ATTENUATED ENDOCYTOSIS AND TOXICITY OF A MUTANT CHOLERA TOXIN WITH DECREASED ABILITY TO CLUSTER GM1

GI Cell Biology, the Department of Pediatrics, Children's Hospital and Harvard Medical School, and the Harvard Digestive Diseases Center, Boston, Massachusetts, 02115; Department of Microbiology, University of Colorado Denver School of Medicine, Aurora, Colorado, 80045; Departments of Molecular Physiology & Biophysics and Cell & Developmental Biology, Vanderbilt University School of Medicine, Nashville, TN 37232

^* To whom correspondence should be addressed. Email: wayne.lencer{at}childrens.harvard.edu.

	Abstract

Cholera toxin (CT) moves from the plasma membrane (PM) of host cells to the endoplasmic reticulum (ER) by binding to the lipid raft ganglioside GM1 (GM1).

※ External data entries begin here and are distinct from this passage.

-- ==== Sys2Proof/Machine/Messages.lean ====
section
/-! DEFINITION. MALFORMED_MESSAGE, QUERY, PLACE_REPLY and PLACE_NOTICE (chapter 9). -/

namespace Sys2Proof.Machine

/-! ### A message that is no request (R156) -/

/-- MALFORMED_MESSAGE: the tag set is not consulted and not changed (R156). -/
def Hub.takeMalformed (h : Hub) (p : Port) : Option Hub :=
  match h.takeHead p with
  | some (m, h) =>
    match parseRequest m with
    | none => some (h.refuse p (malformedTag m) .malformed 0)
    | some _ => none
  | none => none

/-! ### Query records (R163, R164) -/

/-- One byte of a record. -/
def byteOf (n : Nat) : Byte := BitVec.ofNat 8 n

/-- The bits of a list of flags, the first the least significant. -/
def bitsOf : List Bool → Nat
  | [] => 0
  | b :: bs => (if b then 1 else 0) + 2 * bitsOf bs

/-- The HUB record (R163). -/
def Hub.hubRecord (h : Hub) : List Byte :=
  let votes := bitsOf h.rest.votes.toList
  let links := h.links.p0.state.code + 4 * h.links.p1.state.code + 16 * h.links.p2.state.code +
    64 * h.links.p3.state.code
  [byteOf 0, byteOf h.channel.code, byteOf h.upkeep.debt, byteOf h.upkeep.level.code,
    byteOf (holderCode h.config.holder), byteOf votes, byteOf links, byteOf h.table.length,
    byteOf (h.leases.slots.filter (fun s => s.lease.isSome)).length, 0, 0, 0]

/-- The record of a window, if it is enabled (R163). -/
def windowRecord (index : Nat) : Option Window → List Byte
  | some w =>
    [byteOf index, byteOf (bitsOf [w.read, w.write]), 0, 0] ++ leBytes 4 w.base ++ leBytes 4 w.size ++ leBytes 4 w.target
  | none => []

/-- The PORT record (R163). -/
def Hub.portRecord (h : Hub) (n : Port) : List Byte :=
  let ws := h.windows.get n
  let m := h.layer n
  [byteOf 1, byteOf n.val, byteOf (h.config.committed.quota.get n), byteOf (h.occupied n),
    byteOf (h.config.committed.conflictAction.get n).code, byteOf m.fences.length,
    byteOf (ws.toList.filter Option.isSome).length, 0] ++
    leBytes 4 m.taken ++ leBytes 4 m.completed ++ leBytes 4 m.refusals ++
    windowRecord 0 ws.p0 ++ windowRecord 1 ws.p1 ++ windowRecord 2 ws.p2 ++ windowRecord 3 ws.p3

/-- The time left to a deadline or an expiry, 0–65535 ms (R99). -/
def Hub.timeLeft (h : Hub) (t : Nat) : Nat := min (t - h.hubTime) 65535

/-- The drain set as bits, bit k for entry index k (R164). -/
def drainBits (drain : List Index) : Nat := bitsOf ((List.finRange 32).map (fun i => drain.contains i))

/-- The record of a slot, if it is occupied (R164). -/
def Hub.leaseRecord (h : Hub) (s : LeaseSlot) : List Byte :=
  match s.lease with
  | none => []
  | some l =>
    let (granted, time, drain) := match l.phase with
      | .granting _ deadline drain _ => (0, h.timeLeft deadline, drainBits drain)
      | .granted expiry => (1, h.timeLeft expiry, 0)
    [byteOf s.id.val, s.generation, byteOf l.owner.val, byteOf (l.mode.code + 2 * granted)] ++
      leBytes 3 (l.base / 256) ++ leBytes 3 (l.length / 256) ++ leBytes 2 time ++ leBytes 4 drain

/-- The LEASES record (R164). -/
def Hub.leasesRecord (h : Hub) : List Byte :=
  [byteOf 2, byteOf (h.leases.slots.filter (fun s => s.lease.isSome)).length] ++
    h.leases.slots.flatMap h.leaseRecord

/-- The record of a waiting request (R164). -/
def Hub.waitRecord (h : Hub) (w : Waiting) : List Byte :=
  [byteOf w.port.val, w.tag, byteOf w.mode.code, 0] ++ leBytes 3 (w.base / 256) ++ leBytes 3 (w.length / 256) ++
    leBytes 2 w.duration ++ leBytes 2 (h.timeLeft w.deadline) ++ [0, 0]

/-- The WAITS record (R164). -/
def Hub.waitsRecord (h : Hub) : List Byte :=
  [byteOf 3, byteOf h.leases.waits.length] ++ h.leases.waits.flatMap h.waitRecord

/-- The record of bank `b` (R56, R164). -/
def Hub.bankRecord (h : Hub) (b : Nat) (k : Bank) : List Byte :=
  let candidate := h.candidate b
  [byteOf k.state.code, byteOf (bitsOf [k.row.isSome, k.closeRequested, candidate.isSome])] ++
    leBytes 2 (k.row.getD 0) ++
    [byteOf (h.eligible b).length, byteOf (match candidate with | some e => e.index.val | none => 0xFF), 0, 0]

/-- The records of the banks from bank `b` on. -/
def Hub.bankRecordsFrom (h : Hub) (b : Nat) : List Bank → List Byte
  | [] => []
  | k :: ks => h.bankRecord b k ++ h.bankRecordsFrom (b + 1) ks

/-- The BANKS record (R164). -/
def Hub.banksRecord (h : Hub) : List Byte :=
  [byteOf 4, byteOf h.scheduler.banks.length] ++ h.bankRecordsFrom 0 h.scheduler.banks

/-- The COUNTERS record (R163). -/
def Hub.countersRecord (h : Hub) : List Byte :=
  let (present, port, addr) := match h.check.damage with
    | some d => (1, d.port.val, d.addr)
    | none => (0, 0, 0)
  [byteOf 5, byteOf present, byteOf port, 0] ++ leBytes 4 addr ++
    leBytes 4 h.scheduler.hits ++ leBytes 4 h.scheduler.misses ++ leBytes 4 h.check.corrected ++
    leBytes 4 h.check.damaged ++ leBytes 4 h.upkeep.completed ++ leBytes 4 h.upkeep.overruns ++
    leBytes 4 h.leases.grants ++ leBytes 4 h.leases.lapses ++ leBytes 4 0

/-- The ids and staged values of the parameters whose staged value differs from the committed one, ascending (R134). -/
def ConfigUnit.stagedPairs (u : ConfigUnit) : List (Nat × Nat) :=
  paramIds.filterMap (fun id =>
    if u.staged.valueOf id = u.committed.valueOf id then none
    else (u.staged.valueOf id).map (fun v => (id, v)))

/-- The STAGED record (R163). -/
def Hub.stagedRecord (h : Hub) : List Byte :=
  let pairs := h.config.stagedPairs
  [byteOf 6, byteOf pairs.length, 0, 0] ++ pairs.flatMap (fun x => [byteOf x.1, 0] ++ leBytes 2 x.2)

/-- The record of a subject (R154, R163, R164). -/
def Hub.record (h : Hub) (subject port : Nat) : List Byte :=
  match subject with
  | 0 => h.hubRecord
  | 1 => h.portRecord (Fin.ofNat 4 port)
  | 2 => h.leasesRecord
  | 3 => h.waitsRecord
  | 4 => h.banksRecord
  | 5 => h.countersRecord
  | _ => h.stagedRecord

/-- A QUERY's subject is above 6, its PORT subject names a port above 3, or the byte is reserved and not zero (R154). -/
def queryMalformed (subject port : Nat) : Bool :=
  decide (6 < subject) || (subject == 1 && decide (3 < port)) || (subject != 1 && port != 0)

/-- A QUERY that has been taken (R162). -/
def Hub.answerQuery (h : Hub) (p : Port) (tag : Byte) (subject port : Nat) : Hub :=
  if queryMalformed subject port then h.refuse p tag .malformed 0
  else if h.tagInUse p tag then h.refuse p tag .tagInUse 0
  else h.answer p ⟨tag, .ok, 0, h.record subject port⟩

/-- QUERY (R162). -/
def Hub.takeQuery (h : Hub) (p : Port) : Option Hub :=
  match h.takeRequest p with
  | some (.query tag subject port, h) => some (h.answerQuery p tag subject port)
  | _ => none

/-! ### The outbound arbiter (R159) -/

/-- The reply of a DONE entry (R16, R145, R148). -/
def Entry.reply (e : Entry) : Reply :=
  ⟨e.tag, e.status.status, e.flagged, if e.kind = .read then e.buffer.flatMap (fun w => leBytes 8 w.toNat) else []⟩

/-- The reply that a pending reply places; that of a DONE entry is taken from its entry. -/
def Hub.replyOf (h : Hub) : PendingReply → Option Reply
  | .entry _ i => (h.entry i).map Entry.reply
  | .fence tag => some ⟨tag, .ok, 0, []⟩
  | .aborted tag detail => some ⟨tag, .aborted, detail, []⟩
  | .leaseGrant tag handle duration => some ⟨tag, .ok, 0, handle.bytes ++ leBytes 2 duration⟩
  | .leaseEnd tag status detail => some ⟨tag, status, detail, []⟩
  | .wake tag => some ⟨tag, .ok, 0, []⟩
  | .commit tag detail => some ⟨tag, .ok, detail, []⟩
  | .hubReset tag => some ⟨tag, .ok, 0, []⟩

/-- A fence leaves the fence list, and the fences-ahead count of every entry of its port held by FENCE falls by one; an
entry whose count reaches 0 loses FENCE (R19). -/
def Hub.fenceLeaves (h : Hub) (p : Port) (tag : Byte) : Hub :=
  let h := h.onMessages p (fun m => { m with fences := m.fences.filter (fun f => f.tag != tag) })
  { h with table := h.table.map (fun e =>
      if e.port = p then { e with holds := { e.holds with fencesAhead := e.holds.fencesAhead - 1 } }.promote else e) }

/-- The placement effects of a reply's owner (R17, R19). -/
def Hub.placed (h : Hub) (p : Port) : PendingReply → Hub
  | .entry _ i => (h.onMessages p (fun m => { m with completed := rise32 m.completed })).freeEntries [i]
  | .fence tag => h.fenceLeaves p tag
  | .aborted _ _ | .leaseGrant _ _ _ | .leaseEnd _ _ _ | .wake _ | .commit _ _ | .hubReset _ => h

/-- PLACE_REPLY (R158, R159): the reply at the head of the pending reply list joins the outbound list, which has a free
place; it leaves the list and its tag the tag set, and its owner takes its placement effects. -/
def Hub.placeReply (h : Hub) (p : Port) : Option Hub :=
  match (h.layer p).replies with
  | [] => none
  | r :: rest =>
    if (h.link p).outbound.length < 16 then
      (h.replyOf r).map (fun reply =>
        ((h.place p (.reply reply)).onMessages p
          (fun m => { m.dropTags [r.tag] with replies := rest })).placed p r)
    else none

/-- PLACE_NOTICE (R159, R161): with no reply pending and a place free, the first record present becomes a NOTICE. -/
def Hub.placeNotice (h : Hub) (p : Port) : Option Hub :=
  let m := h.layer p
  if (h.link p).outbound.length < 16 ∧ m.replies = [] then
    match m.notices.first with
    | some k =>
      match m.notices.get k with
      | some r => some ((h.place p (.notice k r)).onMessages p (fun m => { m with notices := m.notices.put k none }))
      | none => none
    | none => none
  else none

/-! ### Meanings -/

/-- The meaning of MALFORMED_MESSAGE. -/
def execMalformedMessage (p : Port) (s : State) : Host.Outcome State Fault Refusal :=
  s.perform (fun h => h.takeMalformed p)

/-- The meaning of QUERY. -/
def execQuery (p : Port) (s : State) : Host.Outcome State Fault Refusal := s.perform (fun h => h.takeQuery p)

/-- The meaning of PLACE_REPLY. -/
def execPlaceReply (p : Port) (s : State) : Host.Outcome State Fault Refusal := s.perform (fun h => h.placeReply p)

/-- The meaning of PLACE_NOTICE. -/
def execPlaceNotice (p : Port) (s : State) : Host.Outcome State Fault Refusal := s.perform (fun h => h.placeNotice p)

end Sys2Proof.Machine
end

The homopentomeric B-subunit of the toxin can bind up to five GM1 molecules at once. Here, we examine the role of polyvalent binding of GM1 in CT action by producing chimeric cholera toxins that have B-subunits with only one or two normal binding pockets for GM1. The chimeric toxins have attenuated affinity for binding to host cell plasma membranes as expected. Nevertheless, like wild type (wt) CT, the CT chimeras induce toxicity, fractionate with detergent-resistant membranes extracted from toxin-treated cells, display restricted diffusion in the plane of the PM in intact cells, and remain bound to GM1 when they are immunoprecipitated. Thus, binding normally to two or perhaps only one GM1 molecule is sufficient for association with lipid rafts in the PM and toxin action. The chimeric toxins, however, are much less potent than wt toxin and they enter the cell by endocytosis more slowly, suggesting that clustering GM1 by the B-subunit enhances the efficiency of toxin uptake and perhaps also trafficking to the ER.